Calculate the angular momentum of an electron in a hydrogen atom.

To calculate the angular momentum of an electron in a hydrogen atom, we can use the principles of quantum mechanics and specifically, the angular momentum operator. In quantum mechanics, angular momentum is quantized, meaning it can only take on certain discrete values. The angular momentum of an electron in a hydrogen atom is given by:

\[L = \sqrt{l(l+1)}ħ\]

Where:
- \(L\) represents the magnitude of the angular momentum.
- \(l\) is the orbital quantum number, which is a non-negative integer. It determines the shape of the electron's orbital. For hydrogen's ground state, \(l = 0\).
- \(ħ\) is the reduced Planck constant, approximately equal to \(1.0545718 × 10^{-34}\) Joule-seconds.

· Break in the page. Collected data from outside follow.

/-- Records handed over by groups are taken, those of one group in its program order; `kept` are those that go on waiting. A `spawn`
completes with the taking of its record, while its group runs. -/
def State.takeJoins (s : State) (ten : Nat) (kept : List JoinRec) : List JoinRec → State
  | [] => s.modTen ten fun t => { t with joinWait := kept }
  | j :: js =>
    let wait := j.word.bind fun w => j.g.bind fun g => s.word? g w
    if j.word.isSome && wait.isNone then s.takeJoins ten kept js
    else if behind j kept || (j.word.isSome && !(s.runs (j.g.getD 0))) then s.takeJoins ten (kept ++ [j]) js
    else match s.takeRecord ten j.va j.team (if j.word.isSome then .spawn else .join) j.bytes with
      | .accepted s' => (match wait with | some o => s'.complete (j.g.getD 0) o [] | none => s').takeJoins ten kept js
      | .full s' bs => s'.takeJoins ten (kept ++ [{ j with bytes := some bs }]) js
      | .reading s' => s'.takeJoins ten (kept ++ [j]) js

/-- Sward's turn at the records that groups have handed over. -/
def State.takeJoin (s : State) (ten : Nat) : State := s.takeJoins ten [] (s.ten ten).joinWait

/-! ## spawn, joinc (07 R193-R195) -/

/-- The checks of 07 R193 on an object of `n` bytes: its address, or the fault. -/
def objectCheck (r : Nat) (o : Int) (n : Nat) : Except (Nat × Nat) Nat :=
  if recBad r [1] then .error (0x02, 0)
  else if !(recIn r o n) then .error (0x10, 0)
  else
    let a := recAddr r o.toNat
    if a % n != 0 then .error (0x13, a)
    else match rangeFault 0 a (a + n - 1) with
      | some (code, _, va) => .error (code, va)
      | none => .ok a

/-- The record is taken at once unless it must wait: for an earlier record of the group, for its bytes, or for room in its band. -/
def execSpawn (c : Ctl) (f : F64) (s : State) : Outcome State Fault Refusal :=
  groupWide (.spawn c f) c s fun x =>
    let low : Nat := 0
    match objectCheck (x.breg f.a).toNat (x.sreg f.b).toInt 64 with
    | .error (code, va) => .trap x.s code low va 0
    | .ok va =>
      x.access .load [(low, va)] fun _ =>
      if !x.G.clear then .stall x.s .other true
      else x.releasedAll 4
        (let later := fun (s : State) (bs : Option (List Byte)) =>
          Res.hold (s.modTen x.ten fun t => { t with joinWait := t.joinWait ++ [⟨va, x.tid, some x.g, some x.G.seq, bs⟩] }) (x.holding [] .spawn)
        if (x.s.ten x.ten).joinWait.any fun j => j.g == some x.g then later x.s none
        else match x.s.takeRecord x.ten va x.tid .spawn none with
          | .accepted s => .go s
          | .full s bs => later s (some bs)
          | .reading s => later s none)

For the ground state of hydrogen (\(n = 1\), \(l = 0\)), the angular momentum is:

\[L = \sqrt{0(0+1)}ħ = 0ħ = 0\]

So, for the ground state of a hydrogen atom, the angular momentum of the electron is zero. This means that the electron in the hydrogen atom's lowest energy state, often referred to as the \(1s\) orbital, has no orbital angular momentum. However, it still possesses intrinsic angular momentum, known as spin, which is a quantum property intrinsic to particles like electrons.

Keep in mind that for higher energy states of the hydrogen atom, where \(n > 1\), the angular momentum values will be different and quantized according to the above formula, reflecting the various possible electron orbital shapes and sizes in those states.